Asking questions of a large dataset is a futile exercise. A subject matter expert with the best tools has a .00000000000000000000000000000000000000000000000001% chance of asking a question that generates a new insight. Even when his/her question does return something of value, it is, by definition confirmatory. That is, they already knew about what they were asking (otherwise they would not have been able to form the question).

This process of developing, asking and waiting on the response, interpreting the response is time consuming, specialized and racked with opportunities for bias. All the while, more data flows in – complicating matters further.

So what replaces the era of the question? Interestingly enough, answers.

Unsupervised learning is a field of artificial intelligence that dispenses with the inefficiencies of the traditional query. Unsupervised learning finds patterns, structure or anomalies in the data without the need for labels or even a preconceived notion of what the data holds.

Unsupervised learning lets the data tell you what secrets it holds.

The result is that the first time a subject matter expert interacts with the data they already have the answers to what is meaningful from the data. These answers are the starting point for further investigation – so there are still questions, but the starting point for those questions is far more principled than the mega-millions lottery approach that so many organizations take with the query first approach.

This business implications for enterprises are profound:

  1. Their best assets (subject matter experts) are far more efficient
  2. They find the unknown unknowns in their data that (often biased) questions never uncover
  3. They can extract the maximum value from their data assets

Unsupervised learning is more accessible than most companies think and frankly, undervalued, in a world where the most valuable information often comes without labels – confounding most of what passes for machine learning.

While the field of unsupervised learning has only a few serious players (Google, Amazon, Facebook, Microsoft, ourselves) the movement toward application based AI has put this capability into the hands of everyone from the analyst to the CEO.

By using applications as the container of these capabilities, the process of discovery happens automagically for the business user (while retaining all of the semi-supervised and supervised capabilities for the data science teams).  Furthermore, unsupervised does not mean opaque.
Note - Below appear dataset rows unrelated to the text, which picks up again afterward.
-- ==== Sys2Proof/Machine/State.lean ====
section
/-! DEFINITION. The state of the machine: the block's own registers and memories (10_state.md R30 to R53), and the world
it is stepped in: the HOST, the LANE and the observation (00_scope.md R8 to R10). Plain data. -/

namespace Sys2Proof.Machine

/-! ### The block -/

/-- `state` (R32). The unused values 5 and 6 are never reached and have no constructor (log 12). -/
inductive FrameState where
  | idle
  | preDelay
  | filling
  | transmitting
  | postDelay
  | fault
deriving DecidableEq, Repr

/-- The four sticky error flags (R37). -/
structure ErrFlags where
  /-- `err_ill` -/
  ill : Bool
  /-- `err_rng` -/
  rng : Bool
  /-- `err_rej` -/
  rej : Bool
  /-- `err_to` -/
  tmo : Bool
deriving DecidableEq, Repr

/-- The error-set requests and the clear request of one edge (41_host_commands.md, R270, R272). -/
structure Requests where
  ill : Bool := false
  rng : Bool := false
  rej : Bool := false
  tmo : Bool := false
  clr : Bool := false
deriving DecidableEq, Repr

/-- The error causes (R271). -/
inductive ErrorCause where
  | illegalCommand
  | indexRange
  | showRejected
  | txTimeout
deriving DecidableEq, Repr

/-- The bytes of `buf` that have been written since power-up, by buffer index, in one canonical form: indexes strictly
rising. A byte not listed has been written by nothing and has no value of its own (R52, U4; log 5). -/
abbrev Memory := List Host.Cell

/-- The updates `Uf` of the frame state machine at one edge (R221): a field left `none` keeps its value. -/
structure FsmUpdate where
  fsm : Option FrameState := none
  dly : Option Word := none
  idx : Option Index := none
  toCnt : Option Word := none
  armed : Option Bool := none
  bufWrites : List Host.Cell := []
  setTo : Bool := false
deriving DecidableEq, Repr

/-- The lane-interface outputs (R51, R230). -/
structure LaneOut where
  txStart : Bool
  txSrc : Word
  txDst : Word
  txCount : Word
  txDir : Bool
  txSrcInc : Bool
  txDstInc : Bool
deriving DecidableEq, Repr

/-! ### The inputs of a period -/

/-- A one-bit input of a period: low, high, or left to the agent that drives it, which draws it freely (log 2, 6). -/
inductive Draw where
  | low
  | high
  | drawn
deriving DecidableEq, Repr

/-- What happens around the block in one `clk` period and at the edge that ends it, the HOST's access apart
(R9, R51, R231, R285, R307). -/
structure Period where
  /-- the level of `rst` at the edge (R300) -/
  rst : Bool := false
  /-- the level of `tx_done` at the edge (R231) -/
  tx : Draw := .drawn
  /-- the system resets the lane, or finds it idle, through the lane's own interface (R307) -/
  laneReset : Bool := false
  /-- the clock or the power is removed in this period, which then has no edge (R285) -/
  powerLoss : Bool := false
  /-- the host idles in this period if its line is a `POLL` (R107) -/
  pollIdle : Draw := .drawn
deriving DecidableEq, Repr

/-! ### The HOST -/

/-- The registers of the window by name (R43, R107). -/
inductive HostReg where
  | cmd
  | color
  | status
  | nleds
  | resetTicks
  | timeout
  | rsvd18
  | rsvd1C
deriving DecidableEq, Repr

/-- A line of a host program (R107). `bus` presents one access as it stands, a `WR` among them. -/
inductive HostLine where
  | bus (a : BusAccess)
  | rd (r : HostReg) (name : String)
  | poll (r : HostReg) (mask val : Word)
  | idleFor (n : Nat)
deriving DecidableEq, Repr

/-- The pseudo-instructions of R108. -/
inductive Pseudo where
  | nop
  | setLed (i : Index) (r g b : Byte)
  | setI (i : Index)
  | fillAll (r g b : Byte)
  | showFrame
  | recover
  | clrErr
  | waitDone
  | showSync (name : String)
deriving DecidableEq, Repr

/-- What a read of `STATUS` tells of a `show` that was accepted (R237). -/
inductive ShowResult where
  | inProgress
  | succeeded
  | timedOut
deriving DecidableEq, Repr

/-- The sticky marks of a run that leaves what the spec admits (93_implementation_defined.md, treatment `fault` and
`refuse` with "a whole-state mark"; log 8, 9). The block never reads them. -/
structure Marks where
  /-- a `RECOVER` took effect while the lane was still running a transfer (D18, R199) -/
  recoverBusy : Bool
  /-- a `SHOW` was accepted while the lane was still running a transfer (R307, U10) -/
  showBusy : Bool
  /-- the lane raised `tx_done` with no transfer outstanding (R231 items 2 and 3, U11) -/
  laneBroken : Bool
deriving DecidableEq, Repr

/-- The agents around the block and the observation a claim is stated through (R8, R10). -/
structure World where
  /-- a reset edge has been seen since the clock and the power came (R300, U5) -/
  up : Bool
  /-- the inputs of the coming periods, this period's first (log 2) -/
  env : List Period
  /-- the HOST's remaining program, this period's line first (R107; log 3) -/
  prog : List HostLine
  /-- the names `RD <reg> -> <name>` has bound, newest first (R107) -/
  vars : List (String × Word)
  /-- the values the host has read, newest first (R10) -/
  reads : List Word
  /-- the lane is running a transfer: the lane-busy ghost bit of U10 -/
  laneBusy : Bool
  /-- the frames delivered, newest first (R10, R232) -/
  frames : List (List Byte)
  marks : Marks
  /-- the model's own: counts periods, the argument of the free draws (log 2, 6) -/
  tick : Nat
  /-- the model's own: counts power-ups, an argument of the free contents of `buf` (log 5) -/
  epoch : Nat
deriving DecidableEq, Repr

/-- The machine. All fields but `params` and `world` are the block's own state. -/
structure State where
  /-- the elaboration parameters: constants of the block (R6; log 1) -/
  params : Params
  /-- `state` (R32) -/
  fsm : FrameState
  /-- `dly` (R33) -/
  dly : Word
  /-- `idx` (R34) -/
  idx : Index
  /-- `to_cnt` (R35) -/
  toCnt : Word
  /-- `armed` (R36) -/
  armed : Bool
  /-- the error flags (R37) -/
  err : ErrFlags
  /-- `COLOR` (R45) -/
  color : Color
  /-- `TIMEOUT` (R49) -/
  timeout : Word
  /-- `table` (R40), entry 0 first -/
  table : List Color
  /-- `buf` (R41), by buffer index -/
  buf : Memory
  /-- the agents around the block and the observation (R8, R10) -/
  world : World
deriving DecidableEq, Repr

/-- The machine stops with a fault. -/
inductive Fault where
  /-- Raised by the step in `FILLING` when `idx` is no index of the table. No run from reset reaches such a state
  (R31: `idx` stops at `N_LEDS - 1`), and the spec gives no table entry there. Safe (log 13). -/
  | fillOutsideTable
deriving DecidableEq, Repr

/-- The model has no meaning for what the step meets. -/
inductive Refusal where
  /-- An instruction with no meaning yet, by its mnemonic. Raised by `exec`'s arms only; no arm raises it. Safe. -/
  | notModelled (mnemonic : String)
  /-- Raised by the step when the host's access is not an aligned single 32-bit access within the window, at any edge (R75, U7:
  "A model refuses a program that makes one"). Safe (log 14). -/
  | nonConforming (flaw : AccessFlaw)
  /-- Raised by the step at an edge with `rst = 0` before any reset edge since power-up (R300, U5, U14: "a model must not
  begin a run before one reset edge"). Safe (log 7). -/
  | noResetEdge
deriving DecidableEq, Repr

/-! ### Reset -/

/-- The flags after reset (R52). -/
def ErrFlags.clear : ErrFlags := { ill := false, rng := false, rej := false, tmo := false }

/-- No mark is set. -/
def Marks.clear : Marks := { recoverBusy := false, showBusy := false, laneBroken := false }

/-- The world right after the reset edge that begins a run: nothing observed, the lane idle, no program placed.
DESIGN CHOICE (log 19). -/
def World.initial : World :=
  { up := true, env := [], prog := [], vars := [], reads := [], laneBusy := false, frames := [],
    marks := Marks.clear, tick := 0, epoch := 0 }

/-- A block with the parameters `p` right after the reset edge that begins a run (R52, R300). `buf` has no value of its
own yet. -/
def State.resetWith (p : Params) : State :=
  { params := p, fsm := .idle, dly := 0#32, idx := 0#16, toCnt := 0#32, armed := false, err := ErrFlags.clear,
    color := 0#24, timeout := 0#32, table := List.replicate p.nLeds 0#24, buf := [], world := World.initial }

/-- The machine right after reset, for parameters the spec leaves OPEN (R6, R52). -/
def State.reset : State := State.resetWith Config.params

end Sys2Proof.Machine
end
Using technologies like topological data analysis, these powerful unsupervised methods can be made entirely transparent and justifiable.
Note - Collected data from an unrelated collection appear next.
-- ==== Sys2Proof/Machine/Lane.lean ====
section
/-! DEFINITION. The lane handshake: the block's outputs to the lane, the lane's reads of `buf`, and the lane as the agent that
samples `tx_start` and raises `tx_done` (42_frame_fsm.md R230 to R233; 20_memory.md R72, R79). -/

namespace Sys2Proof.Machine

/-- `tx_start` (R230). -/
def State.txStart (s : State) : Bool := s.fsm == .transmitting && !s.armed

/-- The lane-interface outputs, functions of the state only (R51, R230). -/
def laneOut (s : State) : LaneOut :=
  { txStart := s.txStart
    txSrc := s.params.bufBase
    txDst := s.params.laneDr
    txCount := BitVec.ofNat 32 s.params.bufLen
    txDir := true
    txSrcInc := true
    txDstInc := false }

/-- The byte of `buf` the lane port shows at index `k`: what was last written there, or, where nothing has been written, the
free value (R41, R52; log 5). -/
def laneByte (s : State) (k : Nat) : Byte := (s.buf.read? k).getD (Config.freeBufByte s.world.epoch k)

/-- `MemRead(addr, 1)` by the lane (R72). No read outside the buffer is defined (R79). -/
def laneRead (s : State) (addr : Nat) : Option Byte :=
  if s.params.bufBase.toNat ≤ addr ∧ addr < s.params.bufBase.toNat + s.params.bufLen then
    some (laneByte s (addr - s.params.bufBase.toNat))
  else none

/-- The frame a transfer delivers: `buf[0 .. BUF_LEN-1]` in increasing order (R231 item 1, R232). -/
def deliveredFrame (s : State) : List Byte := (List.range s.params.bufLen).map (laneByte s)

/-- The inputs of the period the machine is in. When none are listed any more, nothing happens around the block, and the
lane and the host draw what is theirs (log 2). -/
def currentPeriod (s : State) : Period := s.world.env.headD {}

/-- A one-bit input, or its driver's free draw. -/
def Draw.level (d : Draw) (free : Bool) : Bool :=
  match d with
  | .low => false
  | .high => true
  | .drawn => free

/-- A transfer is outstanding in the lane in this period: it was started at an earlier edge and has neither completed nor
been stopped through the lane's own interface (R231, R307). DESIGN CHOICE (log 11): where the lane is reset and `tx_done` is
high in one period, the reset comes first, so that completion finds nothing outstanding. -/
def laneRunning (s : State) (p : Period) : Bool := s.world.laneBusy && !p.laneReset

/-- The level of `tx_done` at the edge. A draw of the lane's keeps its obligations: a pulse only while a transfer is
outstanding (R231 items 2, 3 and 6). -/
def txDone (s : State) (p : Period) : Bool :=
  p.tx.level (laneRunning s p && Config.freeTxDone s.world.tick)

/-- The world as the edge finds it: the lane has stopped if it was reset or if it reports completion, and a completion with
nothing outstanding is marked (R231, R307, U10, U11; log 8, 9, 11). DESIGN CHOICE (log 7): this is so in a period without
an edge too, since the spec does not tie the lane to the block's clock and power. -/
def beginPeriod (s : State) (p : Period) : State :=
  { s with world := { s.world with
      laneBusy := laneRunning s p && !txDone s p
      marks := { s.world.marks with
        laneBroken := s.world.marks.laneBroken || (txDone s p && !laneRunning s p) } } }

/-- The lane's edge: it samples `tx_start` as the pre-edge state `s` drives it and takes the frame (R230, R231 item 1, R232).
DESIGN CHOICE (log 8): a lane that still runs a transfer takes the second one into the same bit, so that one `tx_done` ends
both. -/
def laneSample (s : State) (w : World) : World :=
  if s.txStart then { w with laneBusy := true, frames := deliveredFrame s :: w.frames } else w

end Sys2Proof.Machine
end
The results are already in the market:

  1. The financial institution that used unsupervised learning to distill the complexity of a massive, global capital markets organization into something that a regulator could understand in a fraction of the time and manpower used by traditional methods.
  2. A leading hospital that looked at billions of datapoints to impute the optimal way to perform dozen of surgical procedures – reaping $10s of millions in savings while delivering superior care to their patients.
  3. A global bank that reduced the false positives associated with its anti-money laundering (AML) operation by 26% – resulting in more than $50M in savings.
  4. A massive government contractor that used unsupervised learning to identify programs that would go “red” up to six months in advance – allowing them to remedy the situation proactively rather than retroactively.
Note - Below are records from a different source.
/-- `WR_CMD` does to the flags what `commandRequests` says, branch by branch of its dispatch. -/
theorem err_of_execWrCmd : execWrCmd w s = .next t → t.err = s.err.update (commandRequests s w) := by
  fun_cases execWrCmd w s
  case case1 hlegal h0 =>
    rintro ⟨⟩
    rw [commandRequests_of_other hlegal (by simp [h0]) (by simp [h0]) (by simp [h0]), ErrFlags.update_none]
  case case2 hlegal _ h1 =>
    rw [commandRequests_of_set hlegal h1]
    exact err_of_execCmdSet
  case case3 hlegal _ _ h2 =>
    rintro ⟨⟩
    rw [commandRequests_of_other hlegal (by simp [h2]) (by simp [h2]) (by simp [h2]), ErrFlags.update_none]
  case case4 hlegal _ _ _ h3 =>
    rw [commandRequests_of_show hlegal h3]
    exact err_of_execCmdShow
  case case5 hlegal _ _ _ _ h4 =>
    rw [commandRequests_of_other hlegal (by simp [h4]) (by simp [h4]) (by simp [h4]), ErrFlags.update_none]
    exact err_of_execCmdRecover
  case case6 hlegal h0 h1 h2 h3 h4 =>
    rintro ⟨⟩
    rw [commandRequests_of_clrerr hlegal (opField_eq_clrerr hlegal h0 h1 h2 h3 h4)]
    rfl
  case case7 hlegal =>
    rintro ⟨⟩
    rw [commandRequests_of_illegal (Bool.eq_false_iff.2 hlegal)]
    rfl

end

/-- Settles O18: the requests of a word, in the order of R273, met by flags that are all clear. -/
theorem oneErrorPerCommand : Obligations.OneErrorPerCommand := by
  intro w s t hs ht
  have herr : t.err = ErrFlags.clear.update (commandRequests s w) := hs ▸ err_of_execWrCmd ht
  refine ⟨fun hl => ?_, fun hl hop (hi : _ ≤ (indexField w).toNat) => ?_, fun hl hop hf => ?_,
    fun hl (hset : _ → (indexField w).toNat < _) hshow => ?_⟩
  · rw [herr, commandRequests_of_illegal hl]
    rfl
  · rw [herr, commandRequests_of_set hl hop, if_neg (Nat.not_lt.2 hi)]
    rfl
  · rw [herr, commandRequests_of_show hl hop, if_neg hf]
    rfl
  · by_cases h1 : opField w = 0x1#4
    · rw [herr, commandRequests_of_set hl h1, if_pos (hset h1)]
      rfl
    by_cases h3 : opField w = 0x3#4
    · rw [herr, commandRequests_of_show hl h3, if_pos (hshow h3)]
      rfl
    by_cases h5 : opField w = 0x5#4
    · rw [herr, commandRequests_of_clrerr hl h5]
      rfl
    · rw [herr, commandRequests_of_other hl h1 h3 h5]
      rfl

/-! ### The words of the commands -/

/-- A legal word of a command other than `SET` is its opcode and 28 zeros (R104, R105). -/
theorem legal_op_iff {op : BitVec 4} (w : Word) (hset : op ≠ 0x1#4) (hlegal : legalCommand (op ++ 0#28) = true) :
    legalCommand w = true ∧ opField w = op ↔ w = op ++ 0#28 := by
  constructor
  · rintro ⟨hl, rfl⟩
    rw [legalCommand, beq_false_of_ne hset, Bool.false_and, Bool.false_or, Bool.and_eq_true, beq_iff_eq] at hl
    exact (eq_op_iff w _).2 ⟨rfl, hl.2⟩
  · rintro rfl
    exact ⟨hlegal, BitVec.extractLsb'_append_eq_left⟩

theorem legal_show_iff (w : Word) : legalCommand w = true ∧ opField w = 0x3#4 ↔ w = 0x30000000#32 :=
  legal_op_iff w (by decide) rfl

theorem legal_clrerr_iff (w : Word) : legalCommand w = true ∧ opField w = 0x5#4 ↔ w = 0x50000000#32 :=
  legal_op_iff w (by decide) rfl

theorem legal_set_iff (w : Word) : legalCommand w = true ∧ opField w = 0x1#4 ↔ w = 0x1000#16 ++ indexField w := by
  constructor
  · rintro ⟨hl, hop⟩
    have hrsvd : rsvdField w = 0#12 := by simpa [legalCommand, hop] using hl
    have hhigh : 0x1000#16 = opField w ++ rsvdField w := by rw [hop, hrsvd]; rfl
    rw [hhigh, fields_append]
  · intro h
    have hop : opField w = 0x1#4 := h ▸ opField_append ..
    have hrsvd : rsvdField w = 0#12 := h ▸ rsvdField_append ..
    exact ⟨by simp [legalCommand, hop, hrsvd], hop⟩

/-! ### What the host's half requests -/

/-- `r` is what the host requests in the period `p`: each request by its cause (R271, R272). -/
structure HostRequests (s : State) (p : Period) (r : Requests) : Prop where
  ill : r.ill = true ↔ ∃ w, presented s p = some (writeOf .cmd w) ∧ legalCommand w = false
  rng : r.rng = true ↔
    ∃ index : Index, presented s p = some (writeOf .cmd (0x1000#16 ++ index)) ∧ s.params.nLeds ≤ index.toNat
  rej : r.rej = true ↔ presented s p = some (writeOf .cmd 0x30000000#32) ∧ s.fsm ≠ .idle
  tmo : r.tmo = false
  clr : r.clr = true ↔ presented s p = some (writeOf .cmd 0x50000000#32)

theorem writeOf_cmd_inj {v w : Word} : some (writeOf .cmd v) = some (writeOf .cmd w) ↔ v = w :=
  ⟨fun h => congrArg BusAccess.wdata (Option.some.inj h), fun h => h ▸ rfl⟩

theorem hostRequests_of_write {s : State} {p : Period} {w : Word} (h : presented s p = some (writeOf .cmd w)) :
    HostRequests s p (commandRequests s w) where
  ill := by simp only [h, writeOf_cmd_inj, commandRequests, Bool.not_eq_true', exists_eq_left']
  rng := by
    simp only [h, writeOf_cmd_inj, commandRequests, Bool.and_eq_true, beq_iff_eq, decide_eq_true_eq, legal_set_iff]
    constructor
    · rintro ⟨hw, hi⟩
      exact ⟨_, hw, hi⟩
    · rintro ⟨index, rfl, hi⟩
      rw [indexField_append]
      exact ⟨rfl, hi⟩
  rej := by
    simp only [h, writeOf_cmd_inj, commandRequests, Bool.and_eq_true, beq_iff_eq, bne_iff_ne, legal_show_iff]
  tmo := rfl
  clr := by simp only [h, writeOf_cmd_inj, commandRequests, Bool.and_eq_true, beq_iff_eq, legal_clrerr_iff]

theorem hostRequests_of_no_write {s : State} {p : Period} (h : ∀ w, presented s p ≠ some (writeOf .cmd w)) :
    HostRequests s p {} := by
  constructor <;> simp [h]

/-- No access but a write to `CMD` touches a flag (R270). -/
theorem err_of_exec_decodeBtc {code : BitVec 4} {v : Word} {s t : State} (hc : code ≠ 0b1000#4) :
    exec (decodeBtc code v) s = .next t → t.err = s.err := by
  fun_cases decodeBtc code v
  case case9 hcode => exact absurd hcode hc
  all_goals
    rintro ⟨⟩
    rfl

theorem err_of_hostHalf_no_write {s t : State} {p : Period} (h : hostHalf s p = .next t)
    (hw : ∀ w, presented s p ≠ some (writeOf .cmd w)) : t.err = s.err := by
  rcases hostHalf_cases h with ⟨-, rfl⟩ | ⟨a, i, ha, hi, ht⟩
  · rfl
  · have hflaw : a.flaw = none := (decodes_iff_conforming a).1 ⟨i, hi⟩
    cases (decodeAccess_of_conforming hflaw).symm.trans hi
    exact err_of_exec_decodeBtc (fun hc => hw a.wdata (ha.trans (congrArg some (eq_writeOf_cmd hflaw hc)))) ht

/-- The host's half updates the flags by the requests of its access. -/
theorem hostHalf_requests {s t : State} {p : Period} (h : hostHalf s p = .next t) :
    ∃ r, HostRequests s p r ∧ t.err = s.err.update r := by
  by_cases hw : ∃ w, presented s p = some (writeOf .cmd w)
  · obtain ⟨w, hw⟩ := hw
    exact ⟨_, hostRequests_of_write hw, err_of_execWrCmd ((hostHalf_of_write_cmd hw).symm.trans h)⟩
  · have hw' := not_exists.1 hw
    exact ⟨{}, hostRequests_of_no_write hw',
      (err_of_hostHalf_no_write h hw').trans (ErrFlags.update_none _).symm⟩

/-! ### The edge -/

/-- The state machine requests `err_to` exactly at the bound without completion (R225, R271). -/
theorem setTo_iff {s : State} {done : Bool} {u : FsmUpdate} (hu : fsmStep s done = .ok u) :
    u.setTo = true ↔ s.fsm = .transmitting ∧ (s.armed && done) = false ∧ s.toCnt = 1#32 := by
  constructor
  · intro hs
    cases fsmEffect_of_fsmStep hu with
    | timeOut hf hd hc => exact ⟨hf, hd, hc⟩
    | _ => cases hs
  · rintro ⟨hf, hd, hc⟩
    cases hu.symm.trans (fsmStep_of_bound hf hd hc)
    rfl

/-- The flags after a plain edge: the requests of the host's half, then that of the state machine's. The lane's part at the
start of the period changes no cause. -/
theorem PlainEdge.err_of_step {s s' : State} (h : PlainEdge s) (hs : step s = .next s') :
    ∃ r u, HostRequests s (currentPeriod s) r ∧ fsmStep s (txDone s (currentPeriod s)) = .ok u
      ∧ s'.err = (s.err.update r).update { tmo := u.setTo } := by
  obtain ⟨t, u, ht, hu, rfl⟩ := h.halves_of_step hs
  obtain ⟨r, hr, herr⟩ := hostHalf_requests ht
  exact ⟨r, u, ⟨hr.ill, hr.rng, hr.rej, hr.tmo, hr.clr⟩, hu, congrArg (ErrFlags.update · _) herr⟩

/-- A flag is set by a request, or kept where no clear is requested (R272). -/
theorem flag_iff {set flag clr : Bool} {Cause Clear : Prop} (hset : set = true ↔ Cause) (hclr : clr = true ↔ Clear) :
    (set || (flag && !clr)) = true ↔ Cause ∨ (flag = true ∧ ¬ Clear) := by
  simp [← hset, ← hclr]

/-- Settles O22: each flag by its request, the host's or, for `err_to`, the state machine's. -/
theorem flagUpdateRule : Obligations.FlagUpdateRule := by
  intro s h hinv
  obtain ⟨s', hs⟩ := hinv.step_next h.up h.powered h.conforming
  obtain ⟨r, u, hr, hu, herr⟩ := h.err_of_step hs
  rw [ErrFlags.update_tmo] at herr
  refine ⟨s', hs, ?_⟩
  rw [herr]
  refine ⟨flag_iff hr.ill hr.clr, flag_iff hr.rng hr.clr, flag_iff hr.rej hr.clr, ?_⟩
  simp only [ErrFlags.update, hr.tmo, Bool.false_or]
  exact flag_iff (setTo_iff hu) hr.clr

/-! ### The entry to `FAULT` -/

theorem State.applyFsm_takeTxTimeout (s : State) :
    s.applyFsm takeTxTimeout = { s with fsm := .fault, err := { s.err with tmo := true } } := by
  simp [State.applyFsm, takeTxTimeout]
There are many dozens of such examples. Once these organizations moved past the requirement that they ask the questions they found answers – answers to questions they would have never thought to ask but held huge value to the business.

The future of enterprise class AI depends on a number of elements – but the ability to discover insight from data without explicit instructions is paramount. In the world in which we operate with exponential data growth and double exponential hypothesis growth this capability will be what defines competitiveness in the petabyte economy.